(Data entries)
* * *

/-- DEFINE that fails its checks ends with their status. -/
theorem unitDefine_refused {c : Nat} (hop : s.brd.op = none) (hc : (s.defineCheck s.descWindow).1 = c) (h : c ≠ 0) : unitDefine s = unitEnd s c := by
  refine (if_neg (unitBusy_none hop)).trans ?_
  dsimp only
  rw [hc]
  exact if_pos (bne_iff_ne.2 h)

/-- DEFINE of a train of this module alone installs it. -/
theorem unitDefine_here (hop : s.brd.op = none) (hc : s.defineCheck s.descWindow = (0, t)) (hm : s.trainMods t = []) :
    unitDefine s = unitEnd (withTrains s (mapSet s.brd.trains (fieldLe s.descWindow 0 4) t)) 0 := by
  refine (if_neg (unitBusy_none hop)).trans ?_
  dsimp only
  rw [hc, hm]
  rfl

/-- DEFINE of a train that spans modules asks them. -/
theorem unitDefine_asks (hop : s.brd.op = none) (hc : s.defineCheck s.descWindow = (0, t)) (hm : s.trainMods t ≠ []) :
    unitDefine s = (s.unitWait 1 (fieldLe s.descWindow 0 4) (some t) none (s.trainMods t) 0).unitReqs (s.trainMods t) s.brd.tag reqDefine
      (s.trainDesc (fieldLe s.descWindow 0 4) t) := by
  refine (if_neg (unitBusy_none hop)).trans ?_
  dsimp only
  rw [hc]
  exact (if_neg nofun).trans (if_neg (by rw [List.isEmpty_iff]; exact hm))

/-- The state in which a command names its unit. -/
def withUnit (s : State) (u : Nat) : State := { s with brd := { s.brd with cmdUnit := u } }

theorem unitDelete_free (hop : s.brd.op = none) : unitDelete u s =
    if s.deleteStatus u != 0 then (withUnit s u).unitDone (s.deleteStatus u)
    else if (s.others ((mapGet s.brd.trains u).getD ⟨[], [], []⟩).runs).isEmpty then ((withUnit s u).removeTrain u).unitDone 0
    else ((withUnit s u).unitWait 2 u none none (s.others ((mapGet s.brd.trains u).getD ⟨[], [], []⟩).runs) 0).unitReqs
      (s.others ((mapGet s.brd.trains u).getD ⟨[], [], []⟩).runs) s.brd.tag reqDelete
      (s.trainDesc u ((mapGet s.brd.trains u).getD ⟨[], [], []⟩)) :=
  if_neg (unitBusy_none hop)

/-- A train that is idle, and no member of another, may be deleted. -/
theorem deleteStatus_ok (hu : 0x10000 ≤ u) (hu' : u < 0x11000) (ht : mapGet s.brd.trains u = some t) (hrun : s.anyRuns t.runs = false)
    (hserve : s.isServing u = false) (hmem : ∀ n x, (n, x) ∈ s.brd.trains → (0xFFFFF, u) ∉ x.members) : s.deleteStatus u = 0 := by
  have hfree : (s.brd.trains.any fun (_, x) => x.members.any fun m => m.1 == 0xFFFFF && m.2 == u) = false := by
    refine Bool.eq_false_iff.2 fun h => ?_
    obtain ⟨⟨n, x⟩, hx, hany⟩ := List.any_eq_true.1 h
    obtain ⟨⟨a, b⟩, hab, heq⟩ := List.any_eq_true.1 hany
    simp only [Bool.and_eq_true, beq_iff_eq] at heq
    obtain ⟨rfl, rfl⟩ := heq
    exact hmem n x hx hab
  unfold State.deleteStatus
  rw [if_neg (by simp only [Bool.or_eq_true, decide_eq_true_eq]; omega), ht]
  exact if_neg (by rw [hrun, hserve, hfree]; exact nofun)

/-- A unit number in the range of trains that is unknown. -/
theorem deleteStatus_unknown (hu : 0x10000 ≤ u) (hu' : u < 0x11000) (h : s.unitRuns u = none) : s.deleteStatus u = 2 := by
  have hnone : mapGet s.brd.trains u = none := by
    unfold State.unitRuns at h
    rw [if_neg (by omega), if_neg (by omega), if_neg (by omega), if_neg (by omega)] at h
    exact Option.map_eq_none_iff.1 h
  unfold State.deleteStatus
  rw [if_neg (by simp only [Bool.or_eq_true, decide_eq_true_eq]; omega), hnone]

/-- HALT_UNIT of an unknown unit. -/
theorem unitHalt_unknown (hop : s.brd.op = none) (h : s.unitRuns u = none) : unitHalt u s = unitEnd (withUnit s u) 2 := by
  have h' : (withUnit s u).unitRuns u = none := h
  refine (if_neg (unitBusy_none hop)).trans ?_
  dsimp only
  rw [show ({ s with brd := { s.brd with cmdUnit := u } } : State) = withUnit s u from rfl, h']
  rfl

/-- What HALT_UNIT halts: the kites of this module, and the unit counts as launched no longer. -/
theorem unitHalt_free {rs : List Run} (hop : s.brd.op = none) (h : s.unitRuns u = some rs) (hserve : s.isServing u = false) :
    unitHalt u s = (if ((withUnit s u).haltUnitKites u rs).others rs |>.isEmpty then ((withUnit s u).haltUnitKites u rs).unitDone 0
      else (((withUnit s u).haltUnitKites u rs).unitWait 4 u none none (((withUnit s u).haltUnitKites u rs).others rs) 0).unitReqs
        (((withUnit s u).haltUnitKites u rs).others rs) ((withUnit s u).haltUnitKites u rs).brd.tag reqHalt
        (((withUnit s u).haltUnitKites u rs).trainDesc u ((mapGet ((withUnit s u).haltUnitKites u rs).brd.trains u).getD ⟨[], [], []⟩))) := by
  have h' : (withUnit s u).unitRuns u = some rs := h
  refine (if_neg (unitBusy_none hop)).trans ?_
  dsimp only
  rw [show ({ s with brd := { s.brd with cmdUnit := u } } : State) = withUnit s u from rfl, h']
  exact if_neg (Bool.eq_false_iff.1 hserve)

/-- The state that HALT_UNIT leaves on this module. -/
theorem haltUnitKites_eq (rs : List Run) : (withUnit s u).haltUnitKites u rs = { haltAll (s.mine rs) (withUnit s u) with
    brd := { (haltAll (s.mine rs) (withUnit s u)).brd with launches := mapDel (haltAll (s.mine rs) (withUnit s u)).brd.launches u } } := rfl

/-- A failure stays where it comes before LINK in the order of R446. -/
theorem worse_of_mem {c : Nat} (h : c ∈ [1, 2, 3, 4, 6, 7, 9]) : worse c 7 = c := by
  simp only [List.mem_cons, List.not_mem_nil, or_false] at h
  obtain rfl | rfl | rfl | rfl | rfl | rfl | rfl := h <;> rfl

theorem worse_ne_zero (c : Nat) : worse c 7 ≠ 0 := by
  by_cases h : c = 0
  · rw [h]; decide
  · unfold worse
    split
    · decide
    · exact h

/-- A command that has failed ends, and leaves the kites. -/
theorem unitFinish_failed (s : State) {o : UnitOp} (h : o.status ≠ 0) : (s.unitFinish o).brd.status = o.status ∧
    (s.unitFinish o).brd.op = none ∧ (s.unitFinish o).kites = s.kites := by
  unfold State.unitFinish
  split
  · split
    · next hs _ => exact absurd hs h
    · dsimp only
      exact ⟨rfl, rfl, (unitReqs_linkOnly _ _ _ _ _).kites⟩
    · exact ⟨rfl, rfl, rfl⟩
  · split
    · split
      · exact ⟨rfl, rfl, (unitReqs_linkOnly _ _ _ _ _).kites⟩
      · exact ⟨rfl, rfl, rfl⟩
    · split
      · exact ⟨rfl, rfl, rfl⟩
      · exact ⟨rfl, rfl, rfl⟩

/-- A launch or a halt that has failed ends, and nothing else changes. -/
theorem unitFinish_quiet (s : State) {o : UnitOp} (h : o.status ≠ 0) (hk : o.kind = 3 ∨ o.kind = 4) : s.unitFinish o = unitEnd s o.status := by
  unfold State.unitFinish
  rw [if_neg (by omega), if_neg (by omega), if_neg h, ite_self]
  rfl

end Commands

/-- Settles O29: command by command. -/
theorem unitCommands : Obligations.UnitCommands := by
  unfold Obligations.UnitCommands
  intro s
  refine ⟨fun hup hop => ⟨?_, fun u => ⟨?_, ?_⟩⟩, fun hup hop hbad => ?_, fun t hup hop hc hm => ⟨?_, defineCheck_ok hc⟩,
    fun u t hup hop hu hu' ht hrun hserve hmem hoth => ?_, fun t hup hop hc hm => ?_, fun u t hup hop ht hok hoth => ?_,
    fun u rs hup hop hrs hserve hoth => ?_, fun u hup hop hrs => ⟨?_, fun hu hu' => ?_⟩, fun u rs hup hop hrs hserve hoth => ?_,
    fun o hop hw hlate => ?_⟩
  · exact congrArg Host.Outcome.next ((if_pos hup).trans (if_pos (unitBusy_some hop)))
  · exact congrArg Host.Outcome.next ((if_pos hup).trans (if_pos (unitBusy_some hop)))
  · exact congrArg Host.Outcome.next ((if_pos hup).trans (if_pos (unitBusy_some hop)))
  · exact congrArg Host.Outcome.next ((if_pos hup).trans (unitDefine_refused hop (defineCheck_bad hbad) (by decide)))
  · exact congrArg Host.Outcome.next ((if_pos hup).trans (unitDefine_here hop hc hm))
  · refine congrArg Host.Outcome.next ((if_pos hup).trans ((unitDelete_free hop).trans ?_))
    rw [deleteStatus_ok hu hu' ht hrun hserve hmem, ht]
    refine (if_neg nofun).trans (if_pos ?_)
    rw [List.isEmpty_iff]
    exact hoth
  · refine ⟨_, congrArg Host.Outcome.next ((if_pos hup).trans (unitDefine_asks hop hc hm)), ?_, ?_⟩
    · rw [(unitReqs_linkOnly _ _ _ _ _).kites]
      rfl
    · rw [(unitReqs_linkOnly _ _ _ _ _).brd]
      rfl
  · have hsend := (unitDelete_free (u := u.toNat) hop).trans ((if_neg (by rw [hok]; exact nofun)).trans
      (if_neg (by rw [ht, List.isEmpty_iff]; exact hoth)))
    rw [ht] at hsend
    refine ⟨_, congrArg Host.Outcome.next ((if_pos hup).trans hsend), ?_, ?_⟩
    · rw [(unitReqs_linkOnly _ _ _ _ _).kites]
      rfl
    · rw [(unitReqs_linkOnly _ _ _ _ _).brd]
      rfl
  · have hkeep := haltAll_kitesAndLog (s.mine rs) (withUnit s u.toNat)
    unfold kitesAndLog at hkeep
    have hothers : ((withUnit s u.toNat).haltUnitKites u.toNat rs).others rs = s.others rs := by
      rw [haltUnitKites_eq, hkeep]
      rfl
    have hsend := (unitHalt_free hop hrs hserve).trans (if_neg (by rw [hothers, List.isEmpty_iff]; exact hoth))
    refine ⟨_, congrArg Host.Outcome.next ((if_pos hup).trans hsend), ?_⟩
    rw [(unitReqs_linkOnly _ _ _ _ _).brd, hothers, haltUnitKites_eq, hkeep]
    rfl
  · exact congrArg Host.Outcome.next ((if_pos hup).trans (unitHalt_unknown hop hrs))
  · refine congrArg Host.Outcome.next ((if_pos hup).trans ((unitDelete_free hop).trans ?_))
    rw [deleteStatus_unknown hu hu' hrs]
    rfl
  · have hkeep := haltAll_kitesAndLog (s.mine rs) (withUnit s u.toNat)
    unfold kitesAndLog at hkeep
    have hothers : ((withUnit s u.toNat).haltUnitKites u.toNat rs).others rs = s.others rs := by
      rw [haltUnitKites_eq, hkeep]
      rfl
    refine ⟨_, congrArg Host.Outcome.next ((if_pos hup).trans ((unitHalt_free hop hrs hserve).trans
      (if_pos (by rw [hothers, List.isEmpty_iff]; exact hoth)))), ?_, ?_, ?_⟩
    · rw [haltUnitKites_eq, hkeep]
      rfl
    · exact fun h => haltAll_silent (s.mine rs) (s := withUnit s u.toNat) h
    · intro k
      refine (haltAll_kite (s.mine rs) (withUnit s u.toNat) k).trans ?_
      unfold haltAsked
      by_cases hk : k ∈ (s.mine rs).map (·.2)
      · rw [if_pos hk]
        exact if_congr (by rw [and_iff_right hk]; rfl) rfl rfl
      · rw [if_neg hk]
        exact (if_neg fun h => hk h.1).symm
  · have hwait : s.unitLate = true := by
      unfold State.unitLate
      rw [hop]
      simp only [Bool.and_eq_true, Bool.not_eq_true', List.isEmpty_eq_false_iff, decide_eq_true_eq]
      exact ⟨hw, hlate⟩
    have hrun : unitTimeout s = s.unitFinish { o with status := worse o.status 7, waiting := [] } := by
      unfold unitTimeout
      rw [hop]
      exact if_pos hwait
    obtain ⟨hst, hend, hkites⟩ := unitFinish_failed s (o := { o with status := worse o.status 7, waiting := [] }) (worse_ne_zero _)
    refine ⟨worse o.status 7, _, congrArg Host.Outcome.next hrun, hst, hend, hkites, fun h => ?_, worse_of_mem, fun hk => ?_⟩
    · rw [h]; rfl
    · exact unitFinish_quiet s (o := { o with status := worse o.status 7, waiting := [] }) (worse_ne_zero _) hk

end Sys2Proof.Stated
end

section
/-! SUPPORT. The PCIe link (R365), and the crossing to the host while its domains stand (R380, R384). -/
namespace Sys2Proof.Stated
open Sys2Proof.Machine

/-! ### The loss of the link (R335, R365) -/

/-- Of the state only the streams, and which pages are held for export, may differ, and no page more is held. -/
def cutOnly (s t : State) : Prop :=
  t = { s with xpt := t.xpt, pgm := { s.pgm with pins := t.pgm.pins } } ∧ ∀ p ∈ t.pgm.pins, p ∈ s.pgm.pins

theorem cutOnly_trans {s t u : State} (h : cutOnly s t) (h' : cutOnly t u) : cutOnly s u := by
  obtain ⟨ht, hp⟩ := h
  obtain ⟨hu, hp'⟩ := h'
  refine ⟨?_, fun p hm => hp p (hp' p hm)⟩
  rw [hu]
  dsimp only
  rw [ht]

theorem cutStream_cutOnly (s : State) (n : Nat) : cutOnly s (s.cutStream n) := by
  unfold State.cutStream
  dsimp only
  split
  · exact ⟨rfl, fun _ h => h⟩
  · split
    · exact ⟨rfl, fun _ h => List.mem_of_mem_filter h⟩
    · exact ⟨rfl, fun _ h => h⟩

theorem cutStreams_cutOnly (l : List Nat) (s : State) : cutOnly s (l.foldl State.cutStream s) := by
  induction l generalizing s with
  | nil => exact ⟨rfl, fun _ h => h⟩
  | cons n l ih => exact cutOnly_trans (cutStream_cutOnly s n) (ih _)

/-- A map each of whose values is changed by itself. -/
theorem mapGet_map {α β : Type} (f : α → β) (m : Map α) (k : Nat) : mapGet (m.map fun e => (e.1, f e.2)) k = (mapGet m k).map f := by
  induction m with
  | nil => rfl
  | cons e m ih =>
    obtain ⟨j, v⟩ := e
    rw [List.map_cons, mapGet, mapGet]
    split
    · rfl
    · exact ih

/-- A queue after the loss of the link. -/
def queueCut (x : Queue) : Queue := { x with en := false, draining := false, tails := [], held := [], outst := [], irqN := 0, irqAt := none }

/-- A request after the loss of the link at time `t`. -/
def reqCut (t : Nat) (r : Req) : Req :=
  if r.st == ReqSt.free && !r.held then r else { r with mute := true, cancelAt := some (r.cancelAt.getD t) }

/-- What the loss of the link leaves before its streams are cut. -/
def linkLost (s : State) : State :=
  { s with
    hst := { s.hst with linkUp := false, master := false, queues := s.hst.queues.map fun e => (e.1, queueCut e.2), waits := [] }
    sch := { s.sch with reqs := s.sch.reqs.map fun e => (e.1, reqCut s.stamp e.2) } }

theorem pcieLinkDown_eq (s : State) : pcieLinkDown s = ((mapKeys s.xpt.streams).foldl State.cutStream (linkLost s)).drew := rfl

/-! ### D3hot (R380, R384) -/

section Crossing
variable {s : State}

/-- The domains that stand beside those of PCIe. -/
def otherStopped (s : State) : List Nat := s.pwr.stopped.filter fun d => !pcieDomains.contains d

theorem mem_otherStopped {d : Nat} : d ∈ otherStopped s ↔ d ∈ s.pwr.stopped ∧ d ≠ 93 ∧ d ≠ 94 := by
  simp only [otherStopped, pcieDomains, List.mem_filter, List.contains_eq_mem, List.mem_cons, List.not_mem_nil, or_false, Bool.not_eq_true',
    decide_eq_false_iff_not, not_or]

* * *

Going through the records above line by line, tally those with the word "hsend" and answer with the number only.

5